Repeat the entries below exactly. Begin with the first line and end with the line that contains "slot _ _ => decide (slot < 16)".
─── Supplied data ───
-- ==== Sys2Proof/WellFormed.lean ====
section
/-!
DEFINITION. WellFormed.lean: which commands name units that the package has (R5, R133, R237, R298, R463, R488, R494) and
carry data of the size their row fixes. Every meaning runs on these commands and no others.
-/

namespace Sys2Proof

/-- A dictionary path that exists: ports A and B, sixteen session slots, four channels of each kind (R488, R494). A Camip frame of the
SPDM service is the row SPDM's. DESIGN CHOICE: log entry 32. -/
def rqOk (rq : Request) : Bool :=
  match rq.src with
  | .camip port _ sec _ =>
    decide (port < 2) && sec.all (fun x => decide (x.1 < 16)) && !rq.raw.any (fun x => x.1 == 0x10)
  | .host chan => decide (chan < 4)
  | .core chan => decide (chan < 4)

/-- A Camip frame that names a session slot names one of the sixteen (R488). -/
def frameSlotOk (f : CamipFrame) : Bool :=
  match f.secured with
  | some (slot, _) => decide (slot < 16)
  | none => true

/-- A die that has a self-test (R5). -/
def unitOk : Unit3 → Bool
  | .td n => decide (n < 8)
  | .hd d => decide (d < 2)
  | .ld u => decide (u < 2)

/-- An agent of coherence (R224). -/
def agentOk : Agent → Bool
  | .hd d => decide (d < 2)
  | .td n => decide (n < 8)
  | .wm n => decide (n < 8)
  | .eng n => decide (n < 8)
  | .lu u => decide (u < 2)
  | .pcie => true
  | .mc => true
  | .remote => true

/-- The address of a line is a multiple of 64; one outside the address map is a hole, which the home or the agent meets (R195).
DESIGN CHOICE: log entry 112. -/
def lineOk (line : Nat) : Bool := decide (line % 64 = 0)

/-- A port of the package, or `none` for frames that the package itself originates. -/
def ingressOk : Option Nat → Bool
  | some p => decide (p < 24)
  | none => true

/-- An SPDM message that names a session slot names one of the sixteen (R488). -/
def spdmOk : SpdmMsg → Bool
  | .finish slot _ _ => decide (slot < 16)
  | .keyUpdate slot => decide (slot < 16)
  | .endSession slot => decide (slot < 16)
  | .attest _ _ => true
  | .measurement _ => true
  | .keyExchange _ => true

/-- A channel named as memory package and channel lies in a group (R203). -/
def channelOk (group : Nat) : Option (Nat × Nat) → Bool
  | some (package, channel) => decide (package / 4 = group) && decide (channel < 4)
  | none => true

/-- Bytes of one store to a register or to a channel's body: 1, 2, 4 or 8 (R135, R431, R494).
DEDUCED: log entry 38. DESIGN CHOICE: log entry 112. -/
def storeWidth (w : Nat) : Bool := decide (w = 1 ∨ w = 2 ∨ w = 4 ∨ w = 8)

/-- A command that exists on the package. DESIGN CHOICE: log entry 112. -/
def Instr.wf : Instr → Bool
  | .powerUp _ => true
  | .restIntervalExpiry _ => true
  | .enDeassert => true
  | .powerFault _ _ => true
  | .timeReferenceStart _ _ => true
  | .settingsHoldExpiry => true
  | .domainRamp _ => true
  | .domainRampTimeout domain => decide (domain < 80)
  | .dieSelftestPowerup unit _ => unitOk unit
  | .memChannelTrainingDone group failed => decide (group < 8) && channelOk group failed
  | .memInitialisationDone group => decide (group < 8)
  | .coreImageLoad => true
  | .secReady rq _ => rqOk rq
  | .configRequest access => decide (access.link < 2)
  | .read rq _ _ => rqOk rq
  | .write rq _ _ _ _ => rqOk rq
  | .readMulti rq _ => rqOk rq
  | .writeMulti rq _ => rqOk rq
  | .describe rq _ _ => rqOk rq
  | .domRead rq _ _ _ _ => rqOk rq
  | .domWrite rq _ _ _ _ => rqOk rq
  | .spdm port msg => decide (port < 4) && spdmOk msg.msg && frameSlotOk msg.frame
  | .ident port frame => decide (port < 2) && frameSlotOk frame
  | .camipSessionIdleTimeout slot => decide (slot < 16)
  | .camipSessionClose rq slot _ => rqOk rq && decide (slot < 16)
  | .camipEnable rq port _ => rqOk rq && decide (port < 2)
  | .camipNodeId rq port _ => rqOk rq && decide (port < 2)
  | .plcaBeaconLost port => decide (port < 2)
  | .notifyRepeat ring => decide (ring < 64)
  | .mailboxCmd _ chan link _ => decide (chan < 4) && decide (link < 2)
  | .dictReplayDone rq _ => rqOk rq
  | .dictHoldMs rq _ => rqOk rq
  | .dictPathWrite rq _ => rqOk rq
  | .memInitStart rq _ => rqOk rq
  | .secKeyRevoke rq _ => rqOk rq
  | .secSvnCommit rq _ => rqOk rq
  | .srvTimeReselect rq _ => rqOk rq
  | .timerefLoss => true
  | .referenceLoss => true
  | .tnsDieEnable rq _ => rqOk rq
  | .tnsQuadEnable rq die _ => rqOk rq && decide (die < 8)
  | .tnsCanopyEnable rq die _ => rqOk rq && decide (die < 8)
  | .srvClusterEnable rq hd _ => rqOk rq && decide (hd < 2)
  | .pwrMemgrpEnable rq _ => rqOk rq
  | .pwrLdEnable rq _ => rqOk rq
  | .domainSwitchOff domain => decide (domain < 80)
  | .domainRegulatorFail domain _ => decide (domain < 80)
  | .cappingSample _ => true
  | .pwrInputWPeak rq _ => rqOk rq
  | .lpddrRefresh group => decide (group < 8)
  | .mr4Read group _ _ => decide (group < 8)
  | .memScrubVisit _ _ _ => true
  | .canopyScrubVisit _ _ => true
  | .memGroupFail group channel => decide (group < 8) && channelOk group channel
  | .hsRateMeasure _ => true
  | .tnsSelftestStart rq _ => rqOk rq
  | .selftestDone die _ => decide (die < 8)
  | .tnsDoorbell die queue _ => decide (die < 8) && decide (queue < 32)
  | .controlRegisterWrite source _ width _ =>
    (match source with
      | .bar0 k => decide (k < 2)
      | .hart h => decide (h < 72)) && storeWidth width
  | .tnsDqCtrlEnable rq die queue _ => rqOk rq && decide (die < 8) && decide (queue < 32)
  | .tnsDqReset rq _ => rqOk rq
  | .dqResetDone die queue => decide (die < 8) && decide (queue < 32)
  | .descriptorTake die => decide (die < 8)
  | .splitNotice root _ die => decide (root < 8) && decide (die < 8)
  | .operationStart die _ => decide (die < 8)
  | .nop die _ => decide (die < 8)
  | .mma die _ => decide (die < 8)
  | .mmaDrain die _ => decide (die < 8)
  | .drain die _ => decide (die < 8)
  | .tileRestore die _ => decide (die < 8)
  | .vecMap die _ => decide (die < 8)
  | .vecReduce die _ => decide (die < 8)
  | .stashBegin die _ => decide (die < 8)
  | .stashPut die _ => decide (die < 8)
  | .regrowPut die _ => decide (die < 8)
  | .stashFree die _ => decide (die < 8)
  | .operationComplete die _ => decide (die < 8)
  | .tnsSlotBindBound rq slot _ => rqOk rq && decide (slot < 32)
  | .tnsSlotBindRelease rq slot _ => rqOk rq && decide (slot < 32)
  | .slotReleaseDone slot => decide (slot < 32)
  | .tnsStashPoolPeak rq die job _ => rqOk rq && decide (die < 8) && decide (job < 16)
  | .rdShare agent line => agentOk agent && lineOk line
  | .rdUnique agent line => agentOk agent && lineOk line
  | .promote agent line => agentOk agent && lineOk line
  | .rdPeek agent line => agentOk agent && lineOk line
  | .rdPeekWatch agent line => agentOk agent && lineOk line
  | .wrFull agent line bytes => agentOk agent && lineOk line && decide (bytes.length = 64)
  | .wrHint agent line bytes _ => agentOk agent && lineOk line && decide (bytes.length = 64)
  | .wrMasked agent line mask bytes => agentOk agent && lineOk line && decide (mask < 2 ^ 64) && decide (bytes.length = 64)
  | .atomicHome agent hart _ width _ _ => agentOk agent && decide (hart < 72) && decide (width = 4 ∨ width = 8)
  | .snpShare agent line => agentOk agent && lineOk line
  | .snpUnique agent line => agentOk agent && lineOk line
  | .snpKill agent line => agentOk agent && lineOk line
  | .snpPeek agent line => agentOk agent && lineOk line
  | .watchNotice die line => decide (die < 8) && lineOk line
  | .rspNone agent line => agentOk agent && lineOk line
  | .rspSentKeep agent line => agentOk agent && lineOk line
  | .rspSentGone agent line => agentOk agent && lineOk line
  | .wbInFlight agent line => agentOk agent && lineOk line
  | .dat agent line => agentOk agent && lineOk line
  | .evDirty agent line => agentOk agent && lineOk line
  | .evClean agent line => agentOk agent && lineOk line
  | .ackGrant agent line => agentOk agent && lineOk line
  | .ackEv agent line => agentOk agent && lineOk line
  | .ackWr agent line => agentOk agent && lineOk line
  | .cacheEviction agent line => agentOk agent && lineOk line
  | .agentLost agent => agentOk agent
  | .cohHomeEnableSet rq _ => rqOk rq
  | .cohHomeEnableClear rq _ => rqOk rq
  | .amo hart _ width _ _ => decide (hart < 72) && decide (width = 4 ∨ width = 8)
  | .lr hart _ width => decide (hart < 72) && decide (width = 4 ∨ width = 8)
  | .sc hart _ width _ => decide (hart < 72) && decide (width = 4 ∨ width = 8)
  | .streamingStore hart _ bytes => decide (hart < 72) && decide (bytes.length = 64)
  | .cboClean hart _ => decide (hart < 72)
  | .cboFlush hart _ => decide (hart < 72)
  | .cboInval hart _ => decide (hart < 72)
  | .hartStartPc hart _ => decide (hart < 72)
  | .coreCacheUe hd error hart _ => decide (hd < 2) && decide (error.level < 4) && decide (hart < 72)
  | .fabPortEnable rq _ => rqOk rq
  | .cmisRead port _ => decide (port < 24)
  | .portLaneTrainingDone port => decide (port < 24)
  | .portTrainTimeout port => decide (port < 24)
  | .portRetryTimer port => decide (port < 24)
  | .fabPortExpect rq port _ _ => rqOk rq && decide (port < 24)
  | .laneFailure port => decide (port < 24)
  | .linkUnitReceive port _ => decide (port < 24)
  | .nak port _ => decide (port < 24)
  | .replayTimeout port => decide (port < 24)
  | .frameRoute port vl => ingressOk port && decide (vl < 4)
  | .data port => ingressOk port
  | .rdReq port => ingressOk port
  | .rdRsp port => ingressOk port
  | .wrReq port => ingressOk port
  | .wrPart port => ingressOk port
  | .wrAck port => ingressOk port
  | .ctrl port => ingressOk port
  | .fellNotice port => ingressOk port
  | .identExchange port => decide (port < 24)
  | .ringRecordWrite port => ingressOk port
  | .remoteTimeout _ => true
  | .vlStall port vl => decide (port < 24) && decide (vl < 4)
  | .sendDoorbell job _ => decide (job < 16)
  | .sendDescriptor job => decide (job < 16)
  | .colDoorbell job _ => decide (job < 16)
  | .colDescriptorTake job => decide (job < 16)
  | .colNop job path => decide (job < 16) && decide (path < 16)
  | .reduce job path => decide (job < 16) && decide (path < 16)
  | .reduceHop job path => decide (job < 16) && decide (path < 16)
  | .broadcast job path => decide (job < 16) && decide (path < 16)
  | .prism job path => decide (job < 16) && decide (path < 16)
  | .collectiveComplete job path => decide (job < 16) && decide (path < 16)
  | .luDoorbell job _ => decide (job < 16)
  | .luNop job => decide (job < 16)
  | .ortho job => decide (job < 16)
  | .norm job => decide (job < 16)
  | .update job => decide (job < 16)
  | .stemRecord job _ => decide (job < 16)
  | .stragglerRelease job _ => decide (job < 16)
  | .memberList job _ _ => decide (job < 16)
  | .normReport job _ => decide (job < 16)
  | .clipRecord job _ _ _ => decide (job < 16)
  | .heartbeat job _ => decide (job < 16)
  | .faultReport job _ => decide (job < 16)
  | .epochPlan job _ => decide (job < 16)
  | .ready job _ => decide (job < 16)
  | .start job _ => decide (job < 16)
  | .prismPlan job _ _ _ _ path => decide (job < 16) && decide (path < 16)
  | .switch job _ => decide (job < 16)
  | .partDone job _ => decide (job < 16)
  | .ckptDone job _ => decide (job < 16)
  | .snagReport job _ => decide (job < 16)
  | .jobCtrlStart rq job => rqOk rq && decide (job < 16)
  | .jobCtrlStop rq job => rqOk rq && decide (job < 16)
  | .jobCtrlSpare rq job => rqOk rq && decide (job < 16)
  | .jobKick rq job _ => rqOk rq && decide (job < 16)
  | .jobSwitch rq job _ => rqOk rq && decide (job < 16)
  | .watchdogExpiry job => decide (job < 16)
  | .heartbeatTimer job => decide (job < 16)
  | .deadTimeout job _ => decide (job < 16)
  | .restartTimeout job => decide (job < 16)
  | .journalReplay turn => decide (turn.job < 16)
  | .requestAccept job _ _ _ _ _ _ => decide (job < 16)
  | .resultDelivery turn => decide (turn.job < 16) && decide (turn.chan < 240)
  | .attach link _ => decide (link < 2)
  | .detach link => decide (link < 2)
  | .pcieLinkUp link _ _ => decide (link < 2)
  | .pcieLinkDown link => decide (link < 2)
  | .pcieReset link _ => decide (link < 2)
  | .busMasterDisable link => decide (link < 2)
  | .inboundRead link _ _ => decide (link < 2)
  | .inboundWrite link _ _ _ => decide (link < 2)
  | .inboundAtomicop link _ width _ _ => decide (link < 2) && decide (width = 4 ∨ width = 8 ∨ width = 16)
  | .setShared link _ => decide (link < 2)
  | .setDevice link _ => decide (link < 2)
  | .flush link _ => decide (link < 2)
  | .ack job _ => decide (job < 16)
  | .outboundReadCompletion _ _ => true
  | .hostCplTimeout _ => true
  | .eventPost hart _ => decide (hart < 72)
  | .evtRingCons ring _ => decide (ring < 64)
  | .evtRingDone ring => decide (ring < 64)
  | .evtRingEnable rq ring _ => rqOk rq && decide (ring < 64)
  | .evtGlobalEnable rq _ => rqOk rq
  | .evtRingTarget rq ring _ => rqOk rq && decide (ring < 64)
  | .timerInterrupt hart _ => decide (hart < 72)
  | .hartStop hart => decide (hart < 72)
  | .timeReferenceReturn _ => true
  | .plcaStatusTrue port => decide (port < 2)
  | .vinCrosses20v _ => true
  | .pwrRailTargetMv rq die _ => rqOk rq && decide (die < 8)
  | .domainRampDone domain => decide (domain < 80)
  | .landingOperationComplete job => decide (job < 16)
end Sys2Proof
end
───
**Finished task**
-- ==== Sys2Proof/WellFormed.lean ====
section
/-!
DEFINITION. WellFormed.lean: which commands name units that the package has (R5, R133, R237, R298, R463, R488, R494) and
carry data of the size their row fixes. Every meaning runs on these commands and no others.
-/

namespace Sys2Proof

/-- A dictionary path that exists: ports A and B, sixteen session slots, four channels of each kind (R488, R494). A Camip frame of the
SPDM service is the row SPDM's. DESIGN CHOICE: log entry 32. -/
def rqOk (rq : Request) : Bool :=
  match rq.src with
  | .camip port _ sec _ =>
    decide (port < 2) && sec.all (fun x => decide (x.1 < 16)) && !rq.raw.any (fun x => x.1 == 0x10)
  | .host chan => decide (chan < 4)
  | .core chan => decide (chan < 4)

/-- A Camip frame that names a session slot names one of the sixteen (R488). -/
def frameSlotOk (f : CamipFrame) : Bool :=
  match f.secured with
  | some (slot, _) => decide (slot < 16)
  | none => true

/-- A die that has a self-test (R5). -/
def unitOk : Unit3 → Bool
  | .td n => decide (n < 8)
  | .hd d => decide (d < 2)
  | .ld u => decide (u < 2)

/-- An agent of coherence (R224). -/
def agentOk : Agent → Bool
  | .hd d => decide (d < 2)
  | .td n => decide (n < 8)
  | .wm n => decide (n < 8)
  | .eng n => decide (n < 8)
  | .lu u => decide (u < 2)
  | .pcie => true
  | .mc => true
  | .remote => true

/-- The address of a line is a multiple of 64; one outside the address map is a hole, which the home or the agent meets (R195).
DESIGN CHOICE: log entry 112. -/
def lineOk (line : Nat) : Bool := decide (line % 64 = 0)

/-- A port of the package, or `none` for frames that the package itself originates. -/
def ingressOk : Option Nat → Bool
  | some p => decide (p < 24)
  | none => true

/-- An SPDM message that names a session slot names one of the sixteen (R488). -/
def spdmOk : SpdmMsg → Bool
  | .finish slot _ _ => decide (slot < 16)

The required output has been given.